Under current law, selected fees and copayments are adjusted annually by the same percentage as the retired-pay COLA.

The new proposals would adjust all fees and copayments annually by a measure of health care inflation called the National Health Expenditures (NHE) index — which is projected to grow at about 5.2 percent a year.

What would that mean to you? The charts below show how annual fees for a retired family in TRICARE Prime (in-network) and a family in TRICARE Standard (out-of-network) would jump the first year (2018) and then would grow dramatically faster in future years than they would if fees stayed indexed to the retired-pay COLA.



And how about the proposal to change in-network cost-shares from a percentage of the provider’s charges to a flat fee?

When you pay a percentage of charges under TRICARE Standard, your cost share rises over time by the same percentage as the payment to the doctor. TRICARE payments to doctors are tied to Medicare’s, and Medicare payments to doctors have risen very slowly over the past decade as Congress has tried to keep a lid on health costs. That means your cost share (20 percent of allowed charges for active duty families; 25 percent for retirees) has risen slowly as well.

But what if your payment is switched to a flat fee that is adjusted subsequently at the rate of 5.2 percent a year, as envisioned in the defense budget proposal?

At that rate, your cost would double in about 11 years — much faster than Medicare and TRICARE payments to doctors have grown.

Let’s assume your doctor bill is $100. Your TRICARE Standard cost-share as a retiree under 65 today is 25 percent of that, or $25. That’s exactly the flat fee the new budget proposals envision for an in-network primary care visit in 2018.

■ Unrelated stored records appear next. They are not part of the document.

-- ==== Sys2Proof/Machine/Line.lean ====
section
/-! DEFINITION. The Line Interface commands (41_line_interface). -/

namespace Sys2Proof.Machine

/-- The lines the host drives low (10_state R42). -/
def Lines.lowMask (ln : Lines) : BusLine := clearBits ln.dir ln.out

/-- A raw line command: the latches become `ln`. Where a line is newly driven low, what its devices make
of it is open (93 U30): their environment becomes unconstrained. DESIGN CHOICE (log 10): U30 leaves open what devices
make of any raw command inside a transaction; a command that drives no line newly low (RELEASE_HIGH, CONFIGURE_INPUT,
DRIVE_HIGH, and a low line kept low) leaves ideal responders as they are; unsafe for claims about ideal responders
after such a command inside a transaction. -/
def State.setLatches (ln : Lines) (s : State) : State :=
  { s with lines := ln, env := s.env.disturb (clearBits ln.lowMask s.lines.lowMask) }

/-- CONFIGURE_OUTPUT: `for l in BUSSEL: DIR[l] <- 1` (41 R143). -/
def State.configureOutput (s : State) : State :=
  s.setLatches { s.lines with dir := s.lines.dir ||| s.regs.bussel }

/-- CONFIGURE_INPUT: `for l in BUSSEL: DIR[l] <- 0` (41 R147). -/
def State.configureInput (s : State) : State :=
  s.setLatches { s.lines with dir := clearBits s.lines.dir s.regs.bussel }

/-- DRIVE_LOW: `OUT[l] <- 0; STRONG[l] <- 0` (41 R144). -/
def State.driveLow (s : State) : State :=
  s.setLatches { s.lines with
    out := clearBits s.lines.out s.regs.bussel, strong := clearBits s.lines.strong s.regs.bussel }

/-- RELEASE_HIGH: `OUT[l] <- 1; STRONG[l] <- 0` (41 R145). -/
def State.releaseHigh (s : State) : State :=
  s.setLatches { s.lines with
    out := s.lines.out ||| s.regs.bussel, strong := clearBits s.lines.strong s.regs.bussel }

/-- DRIVE_HIGH: `OUT[l] <- 1; STRONG[l] <- 1` (41 R148). -/
def State.driveHigh (s : State) : State :=
  s.setLatches { s.lines with
    out := s.lines.out ||| s.regs.bussel, strong := s.lines.strong ||| s.regs.bussel }

/-- READ_LEVEL: `x[RXD] <- zext_8(LineSample(x[BUSSEL]))` (41 R146). -/
def State.readLevel (s : State) : State :=
  s.countSample.setRxd (zext8 (s.lineSample .idle s.regs.bussel))

/-- GUARD_ENTER (41 R151): one level is kept free for the primitive a body may call. -/
def guardEnterCommand (s : State) : Run Unit :=
  if s.params.guardMax - 1 ≤ s.guard.depth.toNat then .raised .illegalCommand s
  else .ok () s.guardEnter

/-- GUARD_EXIT (41 R152). -/
def guardExitCommand (s : State) : Run Unit :=
  if s.guard.depth = 0 then .raised .illegalCommand s else .ok () s.guardExit

/-- CONFIGURE_OUTPUT, word 0x00 (41 R143). -/
def execConfigureOutput (s : State) : Host.Outcome State Fault Refusal :=
  runCommand 0x00 (fun s => .ok () s.configureOutput) s

/-- DRIVE_LOW, word 0x01 (41 R144). -/
def execDriveLow (s : State) : Host.Outcome State Fault Refusal :=
  runCommand 0x01 (fun s => .ok () s.driveLow) s

/-- RELEASE_HIGH, word 0x02 (41 R145). -/
def execReleaseHigh (s : State) : Host.Outcome State Fault Refusal :=
  runCommand 0x02 (fun s => .ok () s.releaseHigh) s

/-- READ_LEVEL, word 0x03 (41 R146). -/
def execReadLevel (s : State) : Host.Outcome State Fault Refusal :=
  runCommand 0x03 (fun s => .ok () s.readLevel) s

/-- CONFIGURE_INPUT, word 0x04 (41 R147). -/
def execConfigureInput (s : State) : Host.Outcome State Fault Refusal :=
  runCommand 0x04 (fun s => .ok () s.configureInput) s

/-- DRIVE_HIGH, word 0x05 (41 R148). -/
def execDriveHigh (s : State) : Host.Outcome State Fault Refusal :=
  runCommand 0x05 (fun s => .ok () s.driveHigh) s

/-- GUARD_ENTER, word 0x06 (41 R151). -/
def execGuardEnter (s : State) : Host.Outcome State Fault Refusal :=
  runCommand 0x06 guardEnterCommand s

/-- GUARD_EXIT, word 0x07 (41 R152). -/
def execGuardExit (s : State) : Host.Outcome State Fault Refusal :=
  runCommand 0x07 guardExitCommand s

end Sys2Proof.Machine
end

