-- ==== Sys2Proof/Certificates/Slice0/Obligations.lean ====
section
/-! DEFINITION. The statements for the provers, from the numbered rules of spec/. -/

open Sys2Proof Sys2Proof.Machine

/-! Encoding (30_encoding). -/

/-- Decoding an encoded command gives it back, with either addressing, and a word that decodes is the word of
what it decodes to: no word has two commands and no command two words (30_encoding R101, R104, R105). -/
def Obligations.DecodeEncodeRoundTrip : Prop :=
  (∀ i : Instr, decode (encode i) = .ok i) ∧
    ∀ (w : Byte) (i : Instr), decode w = .ok i → encode i = w

/-- 30_encoding R106: the illegal words are exactly those with Z not 00, a reserved opcode, or A = 1 on a
command that is not addressed; such a word, written to CMD, completes at once with IllegalCommand and changes
nothing else (SEQ.OP takes the word's opcode, 46 R350). That CMD takes the low byte of what is written is log 4. -/
def Obligations.IllegalWordsOnlySetErr : Prop :=
  (∀ w : Byte, (∃ e, decode w = .error e) ↔
      w.extractLsb' 5 2 ≠ 0 ∨
      [0x0D, 0x0E, 0x0F, 0x12, 0x13, 0x17, 0x1F].contains (w.extractLsb' 0 5) = true ∨
      (w.getLsbD 7 = true ∧ [0x18, 0x19, 0x1A, 0x1B, 0x1E].contains (w.extractLsb' 0 5) = false)) ∧
    ∀ (s : State) (v : Nat) (rest : List Input) (e : DecodeError),
      s.seq.idle = true → s.host.inputs = .access (.write 0 v) :: rest → decode (BitVec.ofNat 8 v) = .error e →
      step s = .next { s with
        seq := Seq.ended ((BitVec.ofNat 8 v).extractLsb' 0 5),
        status := { s.status with err := 7 },
        host := { s.host with inputs := rest } }

/-- Words of the opcode map, one of each component and both forms of an addressed command, read as the table
says; three illegal words (30_encoding R104, R106; 95_test_vectors V-E1 to V-E9). -/
def Obligations.WordsOfTheOpcodeMap : Prop :=
  decode 0x00 = .ok .configureOutput ∧ decode 0x06 = .ok .guardEnter ∧ decode 0x08 = .ok .reset ∧
  decode 0x0C = .ok .readByte ∧ decode 0x11 = .ok .validate ∧ decode 0x16 = .ok .discover ∧
  decode 0x18 = .ok (.convert .skip) ∧ decode 0x98 = .ok (.convert .matched) ∧
  decode 0x1C = .ok .readRom ∧ decode 0x9E = .ok (.readTemperature .matched) ∧
  decode 0x9C = .error .flagNotAllowed ∧ decode 0x0D = .error .reservedOpcode ∧
  decode 0x38 = .error .zNotClear

/-! The step (10_state section 2, 46 R350, R356). -/

/-- When the host's next access writes a word to CMD that decodes to `i`, the step is `exec i` on the state
with that access taken from the queue; and `withFetchWord` makes it so (10_state R34, 20_memory R90). That CMD takes
the low byte of a value above 0xFF is the model's choice, log 4. -/
def Obligations.StepRunsTheDecodedCommand : Prop :=
  (∀ (s : State) (v : Nat) (rest : List Input) (i : Instr),
    s.seq.idle = true → s.host.inputs = .access (.write 0 v) :: rest → decode (BitVec.ofNat 8 v) = .ok i →
    step s = exec i { s with host := { s.host with inputs := rest } }) ∧
  ∀ (s : State) (w : Byte) (i : Instr), decode w = .ok i →
    step (s.withFetchWord 8 w.toNat) = exec i { s with seq := { s.seq with idle := true } }

/-- "Nothing runs until the host issues a command" (70 R313): with no pending input a step changes nothing. -/
def Obligations.NothingRunsWithoutInput : Prop :=
  ∀ s : State, s.host.inputs = [] → step s = .next s

/-- While a command runs no input of the world has a move but the reset, which takes effect at once
(70 R310, R320, 10_state R34). That the model refuses such an input is log 22. A reset that hits inside a command
leaves the block as the reset input does (70 R310). What it leaves of the rest is log 13: the devices and the history
are where the first `k` primitives of the command left them, or all where it has no more; between two primitives, or
where no more are to come, HOST_IE is what the command restores; inside a primitive it is open, that primitive is
marked in the history, and the environment of its lines that carry a device is unconstrained (70 R311, 93 U25). -/
def Obligations.RunningCommandHoldsTheHost : Prop :=
  (∀ (s : State) (x : Input) (rest : List Input),
    s.seq.idle = false → s.host.inputs = x :: rest →
    (isReset x = false → step s = .refused .sequencerBusy) ∧
    (x = .reset → ∃ t, step s = .next t ∧ t.seq.idle = true)) ∧
  ∀ (s u : State) (w : Byte) (k : Nat) (torn : Bool) (rest : List Input) (tr : List WireEvent),
    s.seq.idle = true → s.host.inputs = .resetInside w k torn :: rest →
    step (s.takeInput (.access (.write 0 w.toNat) :: rest)) = .next u → u.env.wire = s.env.wire ++ tr →
    ∃ t r, step s = .next t ∧ step (s.takeInput (.reset :: rest)) = .next r ∧
      t = { r with env := t.env, host := { r.host with ie := t.host.ie } } ∧
      (tr.length ≤ k → t.env = u.env ∧ t.host.ie = u.host.ie) ∧
      (k < tr.length → torn = false →
        t.env = s.env.replay s.params (tr.take k) ∧ t.host.ie = u.host.ie) ∧
      ∀ x, tr[k]? = some x → torn = true →
        t.env = ((s.env.replay s.params (tr.take k)).disturb x.mask).hear s.params
          { mask := x.mask, slot := .cut } ∧
        t.host.ie = Config.drawIe (s.env.replay s.params (tr.take k)).samples

/-! Reset (10_state R48, 70 R310). -/

/-- 10_state R48, 70 R310: what the reset input leaves of the block, from any state, also when it hits in the middle of
a command: every register location reads its reset value, every line is released, no guard is open, the sequencer is
idle, registry, bus list and buffer are zero. A reset between commands resets neither HOST_IE nor the devices. -/
def Obligations.ResetLeavesTheResetValues : Prop :=
  ∀ (s : State) (x : Input) (rest : List Input), s.host.inputs = x :: rest →
    x = .reset ∨ (s.seq.idle = true ∧ ∃ w k torn, x = .resetInside w k torn) →
    ∃ t, step s = .next t ∧
      (∀ n, n < 0x80 → t.readReg n =
        if n = 0x01 then 0x10 else if n = 0x0F then s.params.lineMask else 0) ∧
      t.seq = Seq.ended 0 ∧ (∀ l, t.lines.drv l = .rel) ∧
      t.status = { err := 0, pres := false, last := true } ∧
      t.search = { ldisc := 0, prevId := 0 } ∧
      t.guard = { depth := 0, savedIe := false } ∧
      (∀ j i, t.registry.lineOf j = 0 ∧ t.registry.addrByte j i = 0) ∧
      (∀ i, t.buslist.read i = 0 ∧ t.buf.read i = 0) ∧
      t.host = { s.host with inputs := rest, ie := t.host.ie } ∧ t.params = s.params ∧
      (x = .reset → t.host.ie = s.host.ie ∧ t.env = s.env)

/-- The state after reset satisfies the invariant and is final. HOST_IE, the pull-ups, the environment and
the parameters of that state are the model's choices (log 3, 11, 12). -/
def Obligations.ResetStateIsSafe : Prop := State.reset.Inv ∧ State.reset.final

/-- Every step keeps the invariant: parameters in range, no command left running, the reserved error code
never written, LAST against LDISC.VALID, every mask on existing lines, a guard level kept free, interrupts
masked while a guard is open, COUNT within the capacity, storage in its canonical form. -/
def Obligations.StepKeepsTheInvariant : Prop :=
  ∀ s t : State, s.Inv → step s = .next t → t.Inv

/-! The register space (10_state R41, 46 R356). -/

/-- A writable location reads back what a write stored, less its reserved bits (46 R356); that a cell narrower than the
value takes its low bits is log 4. -/
def Obligations.RegisterWriteThenRead : Prop :=
  ∀ (s : State) (n : Byte) (v : Nat) (rest : List Input), s.Inv →
    writableRegister s.params n.toNat = true →
    s.host.inputs = .access (.write n v) :: .access (.read n) :: rest →
    ∃ t u, step s = .next t ∧ step t = .next u ∧ u.host.rdata = keptBits s.params n.toNat v

/-- A write to a location other than CMD changes the reading of no other location, but for STATUS.LAST, which
follows LDISC, and the registry window, which follows REGIDX; a write to LDISC changes STATUS in no bit but LAST's, bit
4 (46 R356, 10_state R36, R40, 20_memory R64). -/
def Obligations.RegisterWriteTouchesOneCell : Prop :=
  ∀ (s : State) (n m v : Nat), s.Inv → n ≠ 0 → m ≠ n → n < 0x80 → m < 0x80 →
    ¬(n = 0x12 ∧ (m = 0x13 ∨ (0x18 ≤ m ∧ m ≤ 0x1F))) →
    (¬(n = 0x0D ∧ m = 0x01) → (s.writeReg n v).readReg m = s.readReg m) ∧
    (n = 0x0D → m = 0x01 → ∀ k, k ≠ 4 → ((s.writeReg n v).readReg m).testBit k = (s.readReg m).testBit k)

But how would that change over time?

Let’s assume that $100 Medicare/TRICARE payment to the doctor grows at 1.5 percent a year — which is faster than it actually has grown in the past.

In 10 years, the TRICARE payment to the doctor would be $122, but your $25 flat fee would have grown to $46 — and instead of paying 25 percent of the doctor bill, your share would have risen to 37 percent.


No matter what you think of the initial fee changes, the biggest potential effect of these proposals, if enacted, might be how much faster they would escalate your health care costs over 20 to 30 years.

Suffice to say, time would not be on your side from that perspective.




That’s it for today- Thanks for your help!